A microprocessor used in such a high reliability data processing system has a relatively wide data bus width such as 32-bit for a purpose of enhancing data processing efficiency and speed and thus executs data read/write operations in word (32-bit) units. Such a microprocessor is, however, further constructed to perform data read/write operation in byte (8-bit) and half-word (16-bit) units. Upon data access operation in byte or half-word units, only a part of data terminals of the microprocessor, which are coupled to the data bus, is supplied with meaningful information and the remaining part of them is supplied with meaningless information. In addition, a recent high performance microprocessor has been constructed to comply with change in data bus width in accordance with a so-called bus-sizing manner.
Thus, the bit length and/or position of the meaningful information supplied to the data terminals of the microprocessor may be changed in accordance with the data length to be accessed and/or the bus-sizing manner. In other words, there may exist invalid data terminals supplied with meaningless information. With respect to such invalid data terminals, it is required due to the parity check function to supply predetermined fixed values to the invalid data terminals. If it is not done, a parity error may occur due to the meaningless information, so that the correct and meaningful information, which has been actually supplied to the valid data terminals, is regarded as being incorrect data. The processing efficiency is thereby deteriorated.
However, the number (or length) and/or position of the invalid data terminals may be changed every data read access operation. Moreover, the width of the data bus may be varied dynamically by a dynamic bus sizing. Accordingly, it is substantially impossible in an actual system to supply the predetermined fixed values to selected ones of the data terminals of the microprocessor. After all, the parity check function is subjected to no-operation. The quality of data to be processed is thus lowered to restrict the structure of a high reliability data processing system.
Object of the present invention is to provide an improved microprocessor as mentioned above for structuring a high reliability data processing system.
Another object of the present invention is to provide a microprocessor which can check the validity or correctness of meaningful data to be processed supplied to a part of data terminals without manipulating data to be supplied to the remaining ones thereof.
Still another object of the present invention is to provide a microprocessor having an improved parity check function.
In accordance with the present invention these objects are obtained with the features of the characterizing portion of claim 1. Preferred embodiments of the invention are mentioned in the dependent claims.
Therefore a microprocessor according to the present invention comprises a plurality of groups of data terminals each including a predetermined number of data terminals, a plurality of redundant information terminals each provided correspondingly to each of the groups of data terminals, a plurality of judging circuits each coupled to the corresponding one of the groups of data terminals and the corresponding one of the redundant information terminals and responsive to redundant information from the corresponding redundant information terminal for producing a detection signal representing whether or not data supplied to the corresponding group of data terminals is correct, a mask control circuit for generating mask information for masking selected one or ones of the detection signals produced by the judging circuits, and a check circuit responsive to non-masked detection signal or signals for producing data valid/invalid signal representing whether data supplied to the microprocessor is valid or invalid.
The content of the mask information is controlled by the length and/or position of data to be accessed, or bus sizing information, or both of them. Accordingly, even if the judging circuit or circuits, which correspond to the group or groups of data terminals supplied with meaningless data, produce the detection signal representive of the supplied data being incorrect, that detection signal is masked by the mask information. The data valid/invalid signal is thereby controlled by the non-masked detection signal or signals.
Thus, the data to be processed is checked in validity or correctness without taking the meaningless data input into consideration, so that a high reliability data processing system can be structured by use of the microprocessor according to the present invention.
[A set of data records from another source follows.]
-- ==== Sys2Proof/Machine/Phase.lean ====
section
/-! DEFINITION. The phase: inputs and their health, steps, crossings, ticks, phase states and re-acquisition (spec/02). -/

namespace Sys2Proof.Machine

/-- What is kept of an input. -/
def State.phIn (s : State) : PhInp → PhIn
  | .a => s.phi.inA
  | .b => s.phi.inB

/-- What is kept of an input, changed. -/
def State.setPhIn (s : State) (i : PhInp) (x : PhIn) : State :=
  match i with
  | .a => { s with phi := { s.phi with inA := x } }
  | .b => { s with phi := { s.phi with inB := x } }

/-- The other input. -/
def otherInp : PhInp → PhInp
  | .a => .b
  | .b => .a

/-- Number of an input: 0 A, 1 B (R60). -/
def inpNo : PhInp → Nat
  | .a => 0
  | .b => 1

/-- An input as the source in use. -/
def inpSrc : PhInp → PhSrc
  | .a => .a
  | .b => .b

/-- The input is the active one (R48, R49). -/
def State.isActive (s : State) (i : PhInp) : Bool := s.phi.st = .locked && s.phi.src = inpSrc i

/-- Mean of a list of periods, in whole fs. DESIGN CHOICE: R46 and R61 state no rounding of a mean, which is floored here, before the PHI_TOL test and in PHI_PERIOD (log 82). -/
def meanOf (l : List Nat) : Nat := if l = [] then 0 else l.foldl (· + ·) 0 / l.length

/-- The measured period: mean of the last 4,096 periods (R46). -/
def PhIn.measured (x : PhIn) : Nat := meanOf x.periods

/-- The step-rate check fails: a single period outside 5 ns to 40 ns, or with 1,024 periods measured the mean of the last 1,024 departs from the measured period by more than PHI_TOL ppm (R46, R535). -/
def rateFails (tol : Nat) (periods : List Nat) : Bool :=
  match periods with
  | [] => false
  | p :: _ =>
    decide (p < 5000000) || decide (40000000 < p) ||
      (decide (1024 ≤ periods.length) &&
        (let m := meanOf periods
         let r := meanOf (periods.take 1024)
         decide (m * tol < (max m r - min m r) * 1000000)))

/-- Signed difference of two crossing numbers modulo 2^32. -/
def sdiff (a b : Nat) : Int :=
  let d := sub32 a b
  if d < 2 ^ 31 then (d : Int) else (d : Int) - 2 ^ 32

/-- Steps of an input minus steps of the phase (R47, R60). -/
def State.phDiff (s : State) (i : PhInp) : Int :=
  let x := s.phIn i
  sdiff x.xing s.phi.xing * (s.xlen : Int) + ((x.stepNo.getD 0 : Nat) : Int) - (s.phi.step : Int)

/-- The input agrees with the phase (R47). -/
def State.agrees (s : State) (i : PhInp) : Bool :=
  let x := s.phIn i
  s.phi.ever && x.seeded && x.stepNo.isSome && decide (-1 ≤ s.phDiff i) && decide (s.phDiff i ≤ 1)

/-- An input that was healthy and has failed: it is to be seeded and to show good words anew (R40, R46). -/
def failIn (x : PhIn) : PhIn := { x with healthy := false, good := 0, words := 0, seeded := false }

/-- The step numbering of an input restarts at its next MARK (R535; log 72). -/
def unnumber (x : PhIn) : PhIn := { x with stepNo := none, markErr := false, markOk := false, badMarks := 0 }

/-- A phase event with the PHI_STATE generation (R60). -/
def phEvent (s : State) (code : Nat) (args : List Nat) : State := s.raiseEv code pkg (s.gen .PHI_STATE 0) args

/-- A signed number as a 32-bit argument. -/
def arg32 (i : Int) : Nat := (i % 2 ^ 32).toNat

/-- A step on the timing lanes: the phase and the step count of every die advance by one, those of the dies in the list by the number that stands there (R43, R44; log 7). The receiver die has the step itself. -/
def laneStep (s : State) (lanes : List (Fin 8 × Nat)) : State :=
  lanes.foldl (fun t e =>
    let d := e.1.val
    let more : Int := (e.2 : Int) - 1
    if d < t.dies ∧ d ≠ b2n t.phi.rxDie then
      { t with phi := { t.phi with off := mmod 0 t.phi.off d (· + more), cnt := mmod 0 t.phi.cnt d (· + more) } }
    else t) s

/-- Die d compares its phase with the receiver die's: one that is off by more than a step is reported, as the die concerned (R402; log 69), and its windows stay closed until it realigns (R44). -/
def skewDie (d : Nat) (s : State) : State :=
  let o := mget 0 s.phi.off d
  if (1 < o ∨ o < -1) ∧ d ≠ b2n s.phi.rxDie ∧ ¬ s.isSkewed d then
    let t := s.bumpF .PHI_SKEW_CNT 0 [] 23 0 1
    let t := { t with phi := { t.phi with skewed := t.phi.skewed ++ [(d, t.phi.stepCnt)] } }
    t.raiseEv 0x8306 d (t.gen .PHI_STATE 0) [d, arg32 o]
  else s

/-- Step 0 of a crossing has begun: the copy that the last word selected is due (R41), no word has ended in the crossing yet (R74), BPS is computed anew (R83), every die compares its phase (R44); was: the copy active until then. -/
def beginCrossing (s : State) (was : Nat) : State :=
  let t := { s with
    phi := { s.phi with wordIn := false }
    cte := { s.cte with prevCopy := was, nextCopy := match s.cte.nextCopy with
      | some (c, none) => some (c, some s.phi.xing)
      | x => x } }
  overDies skewDie t.allDies (recomputeBps t)

/-- One step of the phase: the step number, at PHI_XLEN the crossing number, and the 64-bit step count advance (R42, R43); step 0 begins a crossing; runs open and end (R73, R88). -/
def advance (s : State) (lanes : List (Fin 8 × Nat)) : State :=
  let p := s.phi
  let wrap : Bool := decide (s.xlen ≤ p.step + 1)
  let t := laneStep (drainPorts s) lanes
  let t := { t with phi := { t.phi with
    step := if wrap then 0 else p.step + 1
    xing := if wrap then (p.xing + 1) % 2 ^ 32 else p.xing
    stepCnt := (p.stepCnt + 1) % 2 ^ 64 } }
  stepBanks (if wrap then beginCrossing t (s.copyAt p.xing) else t)

/-- A new phase state and source; the generation increments on every change of either (R61). Banks that close with the old state leave their rounds (R72, R87). -/
def setPhase (s : State) (st : PhSt) (src : PhSrc) : State :=
  if s.phi.st = st ∧ s.phi.src = src then s
  else settleRounds <| ({ s with phi := { s.phi with st := st, src := src, ever := s.phi.ever || decide (st = PhSt.locked ∨ st = PhSt.self) } }).bumpGen .PHI_STATE 0

/-- The preferred input (R61). -/
def State.prefInp (s : State) : PhInp := if bit (s.reg .PHI_CTRL 0 []) 3 then .b else .a

/-- In ACQUIRE: the preferred input, or the other if it is unhealthy, is to be adopted (R49); one that is healthy already counts as becoming so (log 69). -/
def consider (s : State) : State :=
  let p := s.prefInp
  { s with phi := { s.phi with adopt :=
      if (s.phIn p).healthy then some p
      else if (s.phIn (otherInp p)).healthy then some (otherInp p) else none } }

/-- The phase is lost (R49). -/
def toLost (s : State) : State :=
  let t := setPhase s .lost .none
  phEvent t 0x8304 [t.phi.xing, t.phi.step]

/-- The active input has failed and no other agrees: holdover, or at once LOST when HOLDOVER_XINGS is 0 (R49, R61). -/
def toHoldover (s : State) : State :=
  if s.rf .PHI_HOLD 0 [] 15 0 = 0 then toLost s
  else
    let t := setPhase { s with phi := { s.phi with coasted := 0 } } .holdover .none
    phEvent t 0x8303 [t.phi.xing, t.phi.step]

/-- The period of the active input is the device's period until it fails (R51, R61); without an active input it keeps its last value in every state (log 69). -/
def takePeriod (s : State) (i : PhInp) : State :=
  let m := (s.phIn i).measured
  if m = 0 then s else { s with phi := { s.phi with period := m } }

/-- The other input becomes active while the state stays LOCKED (R49, R50, R60). The events name inputs by the codes of PHI_STATE.INPUT (log 69). DESIGN CHOICE: the step offset of EV_PHASE_SWITCH, whose sign R60 does not state, is that of the new input minus that of the phase, so that an input ahead reports 1 (log 82). -/
def switchTo (s : State) (i : PhInp) : State :=
  let old := s.phi.src.code
  let off := s.phDiff i
  let t := setPhase (takePeriod s i) .locked (inpSrc i)
  phEvent t 0x8302 [old, (inpSrc i).code, arg32 (max (-1) (min 1 off))]

/-- An input has become healthy (R49, R60). One that waits for adoption keeps its place when the other becomes healthy too (log 69). -/
def becameHealthy (s : State) (i : PhInp) : State :=
  match s.phi.st with
  | .locked => if s.isActive i then s else phEvent s 0x8307 [inpNo i, 0]
  | .acquire => consider s
  | .holdover =>
    if s.agrees i then
      let t := setPhase (takePeriod { s with phi := { s.phi with adopt := none } } i) .locked (inpSrc i)
      let t := phEvent t 0x8301 [(inpSrc i).code, t.phi.xing]
      t.setReg .PHI_JUMP 0 [] 0
    else if s.phi.adopt = none then { s with phi := { s.phi with adopt := some i } } else s
  | .lost => if s.phi.adopt = none then { s with phi := { s.phi with adopt := some i } } else s
  | _ => s

/-- A healthy input has failed a check (R49, R60); check: 1 step presence, 2 step rate, 3 mark, 4 word. When the input that waits for adoption fails in HOLDOVER or LOST, the other counts as becoming healthy if it is healthy already (log 69). -/
def inputFailed (s : State) (i : PhInp) (check : Nat) : State :=
  let was := s.phi.adopt = some i
  let t := if was then { s with phi := { s.phi with adopt := none } } else s
  match s.phi.st with
  | .acquire => consider t
  | .locked =>
    if s.isActive i then
      if (t.phIn (otherInp i)).healthy ∧ t.agrees (otherInp i) then switchTo t (otherInp i) else toHoldover t
    else phEvent t 0x8307 [inpNo i, check]
  | .holdover => if was ∧ (t.phIn (otherInp i)).healthy then becameHealthy t (otherInp i) else t
  | .lost => if was ∧ (t.phIn (otherInp i)).healthy then becameHealthy t (otherInp i) else t
  | _ => t

/-- A failed check of an input takes effect on one that was healthy; after failed marks its numbering restarts (R46, R49; log 72). Where the active input fails at its step 0, that step counts as an estimated one (R55, R536). -/
def failCheck (s : State) (i : PhInp) (check : Nat) : State :=
  let x := s.phIn i
  let guess : Bool := s.isActive i && decide (x.stepNo = some 0)
  let t := s.setPhIn i (if check = 3 then unnumber (failIn x) else failIn x)
  if x.healthy then inputFailed { t with phi := { t.phi with estimated := t.phi.estimated || guess } } i check else s

/-- The period measurement of an input at an edge; none is taken at the first edge after a restart (R46, R535). -/
def measure (x : PhIn) (period : Nat) : PhIn :=
  if x.seen then { x with periods := (period :: x.periods).take 4096 } else { x with seen := true, periods := [] }

/-- The step numbering of an input and its mark check at an edge (R37, R40, R46, R535; log 72). A healthy input numbers its own steps modulo PHI_XLEN; one that is not healthy numbers them anew from a MARK that it does not expect. The crossing count advances at each marked step 0; a crossing with an error counts once toward the failed crossings in a row. The Bool tells a failed mark check. -/
def numberStep (xlen : Nat) (mark : Bool) (x : PhIn) : Bool × PhIn :=
  let up (x : PhIn) : PhIn := { x with xing := (x.xing + 1) % 2 ^ 32 }
  match x.stepNo with
  | none => (false, if mark then up { x with stepNo := some 0, markErr := false, markOk := false, badMarks := 0 } else x)
  | some n =>
    let e := (n + 1) % xlen
    let err : Bool := mark != decide (e = 0)
    let fresh : Nat := if x.markErr then 0 else 1
    if e = 0 then
      let y := { x with stepNo := some 0, markOk := !x.markErr, badMarks := if x.markErr then x.badMarks else 0, markErr := false }
      if err then (true, { y with markErr := true, badMarks := y.badMarks + 1, good := 0 }) else (false, up y)
    else if err then
      if x.healthy then (true, { x with stepNo := some e, markErr := true, badMarks := x.badMarks + fresh, good := 0 })
      else (true, up { x with stepNo := some 0, markErr := false, markOk := false, badMarks := x.badMarks + fresh, good := 0 })
    else (false, { x with stepNo := some e })

/-- One more bit of the phase word in progress; a word begins at the first marked step 0 after the last one has ended (R38, R40). -/
def takeBit (mark : Bool) (x : PhIn) : PhIn :=
  if x.bits = 0 then
    (if mark ∧ x.stepNo = some 0 then { x with bits := 1, wstart := x.xing, whole := false } else x)
  else if x.bits = 55 then { x with bits := 0, whole := true }
  else { x with bits := x.bits + 1 }

/-- An edge of an input: its measurement, numbering, word and checks, and the check that it fails, if one. -/
def trackEdge (s : State) (i : PhInp) (mark : Bool) (period : Nat) : Option Nat × State :=
  let x := measure (s.phIn i) period
  let rate := rateFails (s.rf .PHI_TOL 0 [] 15 0) x.periods
  let (err, y) := numberStep s.xlen mark { x with stepOk := !rate }
  let y := takeBit mark y
  let t := s.setPhIn i y
  let t := if err then t.bumpF .PHI_ERR 0 [inpNo i] 31 16 1 else t
  (if rate then some 2 else if 2 ≤ y.badMarks then some 3 else none, t)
BRIEF DESCRIPTION OF THE DRAWINGS

The above and other objects, advantages and features of the present invention will be more apparent from the following description taken in conjunction with the accompanying drawings, in which:

Fig. 1 is a block diagram of a system employing a microprocessor according to an embodiment of the present invention;
Fig. 2 is a internal circuit diagram representative of circuits 11 to 13 shown in Fig. 1;
Fig. 3 is a diagram representative of a mask signal operation of a decoder shown in Fig. 2;
Fig. 4 is a block diagram representative of a part of a microprocessor according to another embodiment of the present invention; and
Fig. 5 is a diagram representative of a mask signal operation of a decoder shown in Fig. 4 in a case of an active level of a bus sizing signal BSZ.

DETAILED DESCRIPTION OF THE INVENTION

Referring now to Fig. 1, a microprocessor 1 according to an embodiment of the present invention is fabricated on a single semiconductor substrate as an integrated circuit device and includes a bus control unit (BCU) 2, an instruction prefetch unit (PFU) 3, an instruction decoder unit (IDU) 4, an effective address generator (EAG) 5, a memory management unit (MMU) 6 and an instruction execution unit (EXU) 7. PFU 3 performs an instruction prefetch operation and temporarily stores therein the prefetched instruction supplied via a bus PIB. IDU 4 decodes the instruction supplied via a bus 18 from PFU 3 and then generates operand access information and data processing information. The operand access information is used for accessing operand data and supplied via a bus ADB to EAG 5. The data processing information is used for executing an instruction and supplied via a bus EXB to EXU 7. EAG 5 calculates and generates an effective address in response to the operand access information. The effective address is transferred via a bus EAB to MMU 6 and then translated into a real address which is in turn supplied via a bus RAB to BCU 2 along with other access information. EXU 7 executes an instruction in response to the data processing information with supplying or receiving operand data to or from BCU 2 via a bus ODB.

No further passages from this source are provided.